La Boheme,
Theatre Royal, Glasgow,
various dates until May 20;
then touring until June 17
Reviewed by Mark Brown
IT is the measure of Paris's status as the "city of love" that even the poverty-stricken artists of the 19th century are part of its romantic iconography. This image (which contrasts starkly with the neglected banlieues of present-day Paris) is referenced knowingly by Andre Barbe, designer of Scottish Opera's new production of Puccini's La Boheme.
Director Renaud Doucet's production cuts between the Latin Quarter today, replete with baseball-hatted American tourists, and the same streets in the early 1800s. As we meet penniless poet Rodolfo and the impoverished Bohemians who make up his circle of friends, Barbe frames a photograph of the famous rooftops of Paris as a picture postcard, stamped and franked for added irony.

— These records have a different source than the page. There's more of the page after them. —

-- ==== Sys2Proof/Certificates/Slice0/Obligations.lean ====
section
/-!
DEFINITION. The statements for the provers, from the numbered rules of spec/.
-/

open Sys2Proof Sys2Proof.Machine

/-- 10_state.md R37: the reset value of every register, both for the state a run starts in and for RESET
deasserted in any state; the ROM is unaffected. -/
def Obligations.ResetLoadsEveryRegister : Prop :=
  (∀ (rawMode : Bool) (rom : ModeTable) (params : Params),
    let s := State.resetWith rawMode rom params
    s.fsm = .setShort ∧ s.cfgRaw = rawMode ∧ s.timeoutCur = 0 ∧ s.syncRetry = 0 ∧ s.resyncCount = 0 ∧
      s.lastExc = .none ∧ s.failCmd = .none ∧ s.rom = rom) ∧
  (∀ (s : State) (i : Input) (rest : List Input),
    s.supply = i :: rest → i.reset = false → s.inReset = true → i.cancel = false → i.resp = none →
      ∃ t, step s = .next t ∧ t.fsm = .setShort ∧ t.cfgRaw = i.rawMode ∧ t.timeoutCur = 0 ∧ t.syncRetry = 0 ∧
        t.resyncCount = 0 ∧ t.lastExc = .none ∧ t.failCmd = .none ∧ t.rom = s.rom)

/-- 70_reset_and_hazards.md R260, R261, with 10_state.md R20: RESET may be asserted in any state; while it is
asserted no command is outstanding, nothing is issued and nothing is emitted; on its deassertion every register
is loaded and SET_TIMEOUT(T_SHORT) is issued. That a step with RESET asserted already puts every register at its
reset value, CFG_RAW following RAW_MODE, is the model's own reading of R20's 'holds its reset state' (DEDUCED,
log entry 3). -/
def Obligations.ResetAssertedThenDeasserted : Prop :=
  ∀ (s : State) (i : Input) (rest : List Input), s.supply = i :: rest →
    (i.reset = true →
      ∃ t, step s = .next t ∧ t.cmd = none ∧ cmdCode t.cmd = 0 ∧
        t = { s with inputs := rest, inReset := true, fsm := .setShort, cfgRaw := i.rawMode, timeoutCur := 0,
                     syncRetry := 0, resyncCount := 0, lastExc := .none, failCmd := .none }) ∧
    (i.reset = false → s.inReset = true → i.cancel = false → i.resp = none →
      ∃ t, step s = .next t ∧ t.cmd = some (.setTimeout s.params.tShort) ∧
        t = { s with inputs := rest, inReset := false, fsm := .setShort, cfgRaw := i.rawMode, timeoutCur := 0,
                     syncRetry := 0, resyncCount := 0, lastExc := .none, failCmd := .none,
                     commands := s.commands ++ [.setTimeout s.params.tShort] })

/-- 60_exceptions.md R238: with RESET asserted neither CANCEL nor a response is seen; with CANCEL a response to
the dropped command is never processed, whatever it is, nor is one that comes after. That the step of RESET's
deassertion drops what else it holds (log entry 3), and that a terminal state answers an input with a step that
drops it (log entry 9), are the model's choices. -/
def Obligations.ResetThenCancelThenResponse : Prop :=
  (∀ (s : State) (i : Input) (rest : List Input) (cancel : Bool) (resp : Option Response),
    i.reset = true ∨ s.inReset = true →
      step { s with inputs := { i with cancel := cancel, resp := resp } :: rest } =
        step { s with inputs := i :: rest }) ∧
  (∀ (s : State) (i : Input) (rest : List Input) (resp : Option Response),
    i.reset = false → s.inReset = false → s.fsm.terminal = false → i.cancel = true →
      step { s with inputs := { i with resp := resp } :: rest } =
        .next { s with inputs := rest, fsm := .closed, lastExc := .userCancellation,
                       commands := s.commands ++ [.close] }) ∧
  (∀ (s : State) (i : Input) (rest : List Input), s.supply = i :: rest →
    i.reset = false → s.inReset = false → s.fsm = .closed → step s = .next { s with inputs := rest })

/-- 43_resync_fsm.md R183, T_SHORT_ACK. -/
def Obligations.ShortTimeoutAcknowledged : Prop :=
  ∀ (s : State) (rest : List Input), s.Receives .ack rest → s.fsm = .setShort →
    step s = .next { s with inputs := rest, timeoutCur := s.params.tShort, fsm := .junk,
                            commands := s.commands ++ [.read 16] }

/-- 43_resync_fsm.md R184, JUNK_DONE: the bytes are discarded whatever their number, 8 and 16 included. -/
def Obligations.JunkReadDiscarded : Prop :=
  ∀ (s : State) (bytes : List Byte) (rest : List Input), s.Receives (.data bytes) rest → s.fsm = .junk →
    bytes.length ≤ 16 →
      step s = .next { s with inputs := rest, fsm := .probe, commands := s.commands ++ [.read 8] }

/-- 43_resync_fsm.md R185, PROBE_SHORT: SYNC_RETRY is incremented with saturation; LAST_EXC stays, since this is
no SynchronizationLoss. -/
def Obligations.ShortProbeRetries : Prop :=
  ∀ (s : State) (bytes : List Byte) (rest : List Input), s.Receives (.data bytes) rest → s.fsm = .probe →
    bytes.length < 8 →
      ∃ n : BitVec 32, n.toNat = min (s.syncRetry.toNat + 1) (2 ^ 32 - 1) ∧
        step s = .next { s with inputs := rest, syncRetry := n, commands := s.commands ++ [.read 8] }

/-- 43_resync_fsm.md R186, PROBE_FULL: the aligning frame is discarded, not decoded. -/
def Obligations.FullProbeAligns : Prop :=
  ∀ (s : State) (bytes : List Byte) (rest : List Input), s.Receives (.data bytes) rest → s.fsm = .probe →
    bytes.length = 8 →
      step s = .next { s with inputs := rest, fsm := .setLong,
                              commands := s.commands ++ [.setTimeout s.params.tLong] }

/-- 43_resync_fsm.md R187, T_LONG_ACK: synchronisation is complete, SYNC_RETRY keeps its count. -/
def Obligations.LongTimeoutAcknowledged : Prop :=
  ∀ (s : State) (rest : List Input), s.Receives .ack rest → s.fsm = .setLong →
    step s = .next { s with inputs := rest, timeoutCur := s.params.tLong, fsm := .run,
                            commands := s.commands ++ [.read 8] }

/-- 43_resync_fsm.md R188, RUN_SHORT, with SynchronizationLoss (60_exceptions.md R230): TIMEOUT_CUR keeps
T_LONG's value until the next Ack. -/
def Obligations.ShortReadInRunLosesSynchronization : Prop :=
  ∀ (s : State) (bytes : List Byte) (rest : List Input), s.Receives (.data bytes) rest → s.fsm = .run →
    bytes.length < 8 →
      ∃ n : BitVec 32, n.toNat = min (s.resyncCount.toNat + 1) (2 ^ 32 - 1) ∧
        step s = .next { s with inputs := rest, resyncCount := n, syncRetry := 0,
                                lastExc := .synchronizationLoss, fsm := .setShort,
                                commands := s.commands ++ [.setTimeout s.params.tShort] }

/-- 43_resync_fsm.md R189, RUN_FRAME: exactly one record, READ(8) issued again, FSM_STATE still ST_RUN; LAST_EXC
is the only other register that can change, and it does so only on UnknownMode or BadDigit. -/
def Obligations.FullReadInRunEmitsOneRecord : Prop :=
  ∀ (s : State) (f : Frame) (rest : List Input), s.Receives (.data (frameBytes f)) rest → s.fsm = .run →
    step s = exec (decodeFrame s.rom s.cfgRaw f) { s with inputs := rest } ∧
    ∃ (r : Record) (e : ExcCode),
      step s = .next { s with inputs := rest, records := s.records ++ [r], lastExc := e,
                              commands := s.commands ++ [.read 8] } ∧
      ((recordChannel r = .measurement ∧ e = s.lastExc) ∨
        (s.cfgRaw = false ∧ recordChannel r = .error ∧ (e = .unknownMode ∨ e = .badDigit))) ∧
      (s.cfgRaw = true ↔ ∃ bf k sg g, r = .raw bf k sg g)

/-- 43_resync_fsm.md R190, FAIL, in each of the states 0 to 4, and that only RESET leaves ST_FAILED. -/
def Obligations.StreamFailureIsFatal : Prop :=
  ∀ (s : State) (rest : List Input), s.Receives .fail rest →
    step s = .next { s with inputs := rest, fsm := .failed, lastExc := .streamFailure,
                            failCmd := if s.fsm = .setShort ∨ s.fsm = .setLong then .setTimeout else .read } ∧
    ∀ (n : Nat) (t : State), (∀ i ∈ rest ++ s.repeating, i.reset = false) → Sys2Proof.core.run (n + 1) s = .next t →
      t.fsm = .failed

/-- 43_resync_fsm.md R191, CANCEL, in each of the states 0 to 4, and that no record follows, in this step or
later. -/
def Obligations.CancellationClosesStream : Prop :=
  ∀ (s : State) (i : Input) (rest : List Input), s.supply = i :: rest → i.reset = false → s.inReset = false →
    s.fsm.terminal = false → i.cancel = true →
      step s = .next { s with inputs := rest, fsm := .closed, lastExc := .userCancellation,
                              commands := s.commands ++ [.close] } ∧
      ∀ (n : Nat) (t : State), (∀ j ∈ rest ++ s.repeating, j.reset = false) → Sys2Proof.core.run (n + 1) s = .next t →
        t.fsm = .closed ∧ t.records = s.records
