theorem expFloor_ge (u : UnitLabel) : -5 ≤ expFloor u := by
  cases u <;> decide

/-- A rewrite keeps above the floor if it lowers EXP by no more than it lowers the floor. -/
theorem Work.AboveFloor.rewrite {w : Work} {u v : UnitLabel} {de : Int} (h : w.AboveFloor) (hu : w.unit = u)
    (hde : expFloor v ≤ expFloor u + de) : (w.rewrite v de).AboveFloor := by
  subst hu
  exact hde.trans (Int.add_le_add_right h de)

theorem Work.AboveFloor.forceNonNegative {w : Work} (h : w.AboveFloor) : w.forceNonNegative.AboveFloor := h

theorem rwOhm_aboveFloor (b : Specials) {w : Work} (h : w.AboveFloor) : (rwOhm b w).AboveFloor := by
  unfold rwOhm
  split_ifs with hu
  · exact h.rewrite hu (by decide)
  · exact h.rewrite hu (by decide)
  · exact h
  · exact h

theorem rwPct_aboveFloor (b : Specials) {w : Work} (h : w.AboveFloor) : (rwPct b w).AboveFloor := by
  unfold rwPct
  split_ifs with hu
  · exact h.rewrite hu.1 (by decide)
  · exact h

theorem rwNf_aboveFloor (b : Specials) {w : Work} (h : w.AboveFloor) : (rwNf b w).AboveFloor := by
  unfold rwNf
  split_ifs with hu
  · exact h.rewrite hu.1 (by decide)
  · exact h

theorem rwVac_aboveFloor (b : Specials) {w : Work} (h : w.AboveFloor) : (rwVac b w).AboveFloor := by
  unfold rwVac
  split_ifs with hu
  · exact (h.rewrite hu (by decide)).forceNonNegative
  · exact h.forceNonNegative
  · exact h

theorem rwMvdcAlt_aboveFloor (b : Specials) {w : Work} (h : w.AboveFloor) : (rwMvdcAlt b w).AboveFloor := by
  unfold rwMvdcAlt
  split_ifs with hu
  · exact (h.rewrite hu.1 (by decide)).forceNonNegative
  · exact h

theorem rwVdcAlt_aboveFloor (b : Specials) {w : Work} (h : w.AboveFloor) : (rwVdcAlt b w).AboveFloor := by
  unfold rwVdcAlt
  split_ifs with hu
  · exact h.rewrite hu.1 (by decide)
  · exact h

theorem rwMvacAlt_aboveFloor (b : Specials) {w : Work} (h : w.AboveFloor) : (rwMvacAlt b w).AboveFloor := by
  unfold rwMvacAlt
  split_ifs with hu
  · exact h.rewrite hu.1 (by decide)
  · exact h

theorem rwVacAlt_aboveFloor (b : Specials) {w : Work} (h : w.AboveFloor) : (rwVacAlt b w).AboveFloor := by
  unfold rwVacAlt
  split_ifs with hu
  · exact h.rewrite hu.1 (by decide)
  · exact h

theorem rwDbmSign_aboveFloor (b : Specials) {w : Work} (h : w.AboveFloor) : (rwDbmSign b w).AboveFloor := by
  unfold rwDbmSign
  split_ifs with hu
  · exact (h.rewrite hu.1 (by decide)).forceNonNegative
  · exact h

theorem rwUaac_aboveFloor (b : Specials) {w : Work} (h : w.AboveFloor) : (rwUaac b w).AboveFloor := by
  unfold rwUaac
  split_ifs
  · exact h.forceNonNegative
  · exact h

theorem rewriteChain_aboveFloor (b : Specials) {w : Work} (h : w.AboveFloor) : (rewriteChain b w).AboveFloor := by
  rw [rewriteChain_eq]
  exact rwUaac_aboveFloor b <| rwDbmSign_aboveFloor b <| rwVacAlt_aboveFloor b <| rwMvacAlt_aboveFloor b <|
    rwVdcAlt_aboveFloor b <| rwMvdcAlt_aboveFloor b <| rwVac_aboveFloor b <| rwNf_aboveFloor b <|
    rwPct_aboveFloor b <| rwOhm_aboveFloor b h

theorem mul10_aboveFloor (b : Specials) {w : Work} (h : w.AboveFloor) : (mul10 b w).AboveFloor := by
  simp only [Work.AboveFloor, mul10_unit, mul10_exp] at h ⊢
  split <;> omega

theorem scaleInit_aboveFloor {t : ModeTable} (h : t.contentsOk = true) (m : Mode) :
    (scaleInit (t.entry m)).AboveFloor := by
  rw [scaleInit_entry h]
  unfold Work.AboveFloor
  cases m <;> decide

theorem scale_aboveFloor {t : ModeTable} (h : t.wf = true) (m : Mode) (b : Specials) :
    (scale (t.entry m) b).AboveFloor :=
  mul10_aboveFloor b (rewriteChain_aboveFloor b (scaleInit_aboveFloor (ModeTable.wf_iff.mp h).2 m))

/-! ## Every record the machine emits is legal -/

theorem decimalPlaces_le {w : Work} (h : w.AboveFloor) : (decimalPlaces w).toNat ≤ 5 := by
  have hexp : -5 ≤ w.exp := (expFloor_ge w.unit).trans h
  simp only [decimalPlaces, BitVec.toNat_ofNat]
  omega

theorem measurementRecord_legal {w : Work} (h : w.AboveFloor) (b : Specials) (d : Digits) :
    recordLegal (measurementRecord b d w) = true := by
  unfold measurementRecord
  split_ifs
  · rfl
  · simp [recordLegal, decimalPlaces_le h, magnitude_le]

theorem unknownMode_legal (k : ModeKey) (d : Digits) : recordLegal (.unknownMode k (parseMag d)) = true := by
  simp [recordLegal, magnitude_le]

theorem badDigit_legal (k : ModeKey) (g : BitVec 40) : recordLegal (.badDigit k g) = true := rfl

theorem rawRecord_legal (bf : BitField) (r : RawDigits) : recordLegal (rawRecord bf r) = true := by
  simp [recordLegal, rawRecord]

/-! ## States that can go on -/

/-- TIMEOUT_CUR by state (43_resync_fsm.md R195): the three timeout clauses of State.Inv in one. -/
def timeoutFits (p : Params) (ms : BitVec 16) : FsmState → Prop
  | .setShort => ms = 0 ∨ ms = p.tLong
  | .junk | .probe | .setLong => ms = p.tShort
  | .run => ms = p.tLong
  | .closed | .failed => True

theorem ne_closed_of_not_terminal {f : FsmState} (hterm : f.terminal = false) : f ≠ .closed := by
  rintro rfl
  cases hterm

theorem ne_failed_of_not_terminal {f : FsmState} (hterm : f.terminal = false) : f ≠ .failed := by
  rintro rfl
  cases hterm

/-- What State.Inv asks of a state outside reset from which the machine goes on, whatever its FSM_STATE and its
outstanding command: the part that every transition to a state with a command outstanding keeps. -/
structure State.Alive (s : State) : Prop where
  rom : s.rom.wf = true
  failCmd : s.failCmd = .none
  notCancelled : s.lastExc ≠ .userCancellation
  notFailed : s.lastExc ≠ .streamFailure
  running : s.inReset = false
  records : ∀ r ∈ s.records, recordLegal r = true

theorem State.Inv.alive {s : State} (h : s.Inv) (hreset : s.inReset = false) (hterm : s.fsm.terminal = false) :
    s.Alive where
  rom := h.rom
  failCmd := h.failCmd.mpr (ne_failed_of_not_terminal hterm)
  notCancelled hc := ne_closed_of_not_terminal hterm (h.closed.mp hc)
  notFailed hf := ne_failed_of_not_terminal hterm (h.failed.mp hf)
  running := hreset
  records := h.records

/-- TIMEOUT_CUR and the two counters are free. -/
theorem State.Alive.withStatus {s : State} (h : s.Alive) (ms : BitVec 16) (retry resync : BitVec 32) :
    ({ s with timeoutCur := ms, syncRetry := retry, resyncCount := resync } : State).Alive :=
  ⟨h.rom, h.failCmd, h.notCancelled, h.notFailed, h.running, h.records⟩

/-- The events after which the machine goes on may be reported. -/
theorem State.Alive.report {s : State} (h : s.Alive) {e : ExcCode} (hc : e ≠ .userCancellation)
    (hf : e ≠ .streamFailure) : ({ s with lastExc := e } : State).Alive :=
  ⟨h.rom, h.failCmd, hc, hf, h.running, h.records⟩

theorem State.Alive.emit {s : State} (h : s.Alive) {r : Record} (hr : recordLegal r = true) : (s.emit r).Alive :=
  ⟨h.rom, h.failCmd, h.notCancelled, h.notFailed, h.running,
    List.forall_mem_append.mpr ⟨h.records, List.forall_mem_singleton.mpr hr⟩⟩

/-- The command issued on entering a state is the last one issued (43_resync_fsm.md R181). -/
theorem enter_commands_getLast? (s : State) {f : FsmState} (hterm : f.terminal = false) :
    (s.enter f).commands.getLast? = commandOf s.params f := by
  cases f with
  | closed => cases hterm
  | failed => cases hterm
  | _ => exact List.getLast?_concat

/-- Entering a state with a command outstanding meets the invariant, if the registers fit the state entered. -/
theorem State.Alive.inv_enter {s : State} (h : s.Alive) {f : FsmState} (hterm : f.terminal = false)
    (htime : timeoutFits s.params s.timeoutCur f)
    (hretry : f = .setShort ∨ f = .junk → s.syncRetry = 0) : (s.enter f).Inv where
  rom := h.rom
  failCmd := iff_of_true h.failCmd (ne_failed_of_not_terminal hterm)
  closed := iff_of_false h.notCancelled (ne_closed_of_not_terminal hterm)
  failed := iff_of_false h.notFailed (ne_failed_of_not_terminal hterm)
  timeoutShort := by rintro (rfl | rfl | rfl) <;> exact htime
  timeoutLong := by rintro rfl; exact htime
  timeoutEntry := by rintro rfl; exact htime
  syncRetry := hretry
  held := by simp [h.running]
  outstanding _ _ := enter_commands_getLast? s hterm
  closing hf := absurd hf (ne_closed_of_not_terminal hterm)
  records := h.records

/-! ## Every transition keeps the invariant -/

/-- No clause of the invariant speaks of the inputs. -/
theorem State.Inv.withInputs {s : State} (h : s.Inv) (rest : List Input) : ({ s with inputs := rest } : State).Inv :=
  { h with }

theorem State.Inv.holdReset {s : State} (h : s.Inv) (rawMode : Bool) : (s.holdReset rawMode).Inv where
  rom := h.rom
  failCmd := by simp
  closed := by simp
  failed := by simp
  timeoutShort := by simp
  timeoutLong := by simp
  timeoutEntry := by simp
  syncRetry := by simp
  held := by simp
  outstanding := by simp
  closing := by simp
  records := h.records

theorem State.Inv.leaveReset {s : State} (h : s.Inv) (rawMode : Bool) : (s.leaveReset rawMode).Inv :=
  have alive : ({ s.resetRegisters rawMode with inReset := false } : State).Alive :=
    ⟨h.rom, rfl, by simp, by simp, rfl, h.records⟩
  alive.inv_enter rfl (.inl rfl) fun _ => rfl

theorem State.Alive.inv_cancel {s : State} (h : s.Alive) : s.cancel.Inv where
  rom := h.rom
  failCmd := by simp [h.failCmd]
  closed := by simp
  failed := by simp
  timeoutShort := by simp
  timeoutLong := by simp
  timeoutEntry := by simp
  syncRetry := by simp
  held := by simp [h.running]
  outstanding := by simp [FsmState.terminal]
  closing := by simp
  records := h.records

/-- A state with a command outstanding has a value of FAIL_CMD for its failure (43_resync_fsm.md R190). -/
theorem failCmdOf_ne_none {f : FsmState} (hterm : f.terminal = false) : failCmdOf f ≠ .none := by
  cases f with
  | closed => cases hterm
  | failed => cases hterm
  | _ => decide

theorem State.Alive.inv_streamFail {s : State} (h : s.Alive) (hterm : s.fsm.terminal = false) : s.streamFail.Inv where
  rom := h.rom
  failCmd := by simp [failCmdOf_ne_none hterm]
  closed := by simp
  failed := by simp
  timeoutShort := by simp
  timeoutLong := by simp
  timeoutEntry := by simp
  syncRetry := by simp
  held := by simp [h.running]
  outstanding := by simp [FsmState.terminal]
  closing := by simp
  records := h.records

theorem State.Alive.inv_tShortAck {s : State} (h : s.Alive) (hretry : s.syncRetry = 0) : s.tShortAck.Inv :=
  (h.withStatus s.params.tShort s.syncRetry s.resyncCount).inv_enter rfl rfl fun _ => hretry

theorem State.Alive.inv_junkDone {s : State} (h : s.Alive) (htime : s.timeoutCur = s.params.tShort) : s.junkDone.Inv :=
  h.inv_enter rfl htime (by simp)

theorem State.Alive.inv_probeShort {s : State} (h : s.Alive) (htime : s.timeoutCur = s.params.tShort) :
    s.probeShort.Inv :=
  (h.withStatus s.timeoutCur (satInc32 s.syncRetry) s.resyncCount).inv_enter rfl htime (by simp)

theorem State.Alive.inv_probeFull {s : State} (h : s.Alive) (htime : s.timeoutCur = s.params.tShort) :
    s.probeFull.Inv :=
  h.inv_enter rfl htime (by simp)

theorem State.Alive.inv_tLongAck {s : State} (h : s.Alive) : s.tLongAck.Inv :=
  (h.withStatus s.params.tLong s.syncRetry s.resyncCount).inv_enter rfl rfl (by simp)

theorem State.Alive.inv_runShort {s : State} (h : s.Alive) (htime : s.timeoutCur = s.params.tLong) (k : Nat) :
    (s.runShort k).Inv :=
  ((h.report (e := .synchronizationLoss) (by decide) (by decide)).withStatus s.timeoutCur 0
    (satInc32 s.resyncCount)).inv_enter rfl (.inr htime) fun _ => rfl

The famous light-footedness of Puccini's score is reflected in a production which emphasises the comic and romantic dimensions of the opera. As Rodolfo falls in love with the lonely and lovely seamstress Mimi, the singer Musetta (played by the excellent Trinidadian soprano Jeanine De Bique) is reinvented as a version of Josephine Baker, the iconic entertainer of Paris in the jazz age.
Doucet's staging veers between colourful Christmas carnival (complete with splendidly costumed street performers) and the tribulations of the starving artists. There are fine performances across the piece, not least the nuanced and emotive playing of Portuguese tenor Luis Gomes (Rodolfo) and British baritone David Stout (the painter Marcello).
Inevitably, however, the opera focuses on the increasingly desperate health of Mimi (who is in the grip of tuberculosis). The role of the ailing seamstress is performed with, by turns, touching sincerity and shuddering pathos by South Korean soprano Hye-Youn Lee.
As Mimi lies dying on a sofa, surrounded by the artists who have become her adopted family, Doucet fashions a powerful denouement that honours Puccini's stated desire to make his audiences weep.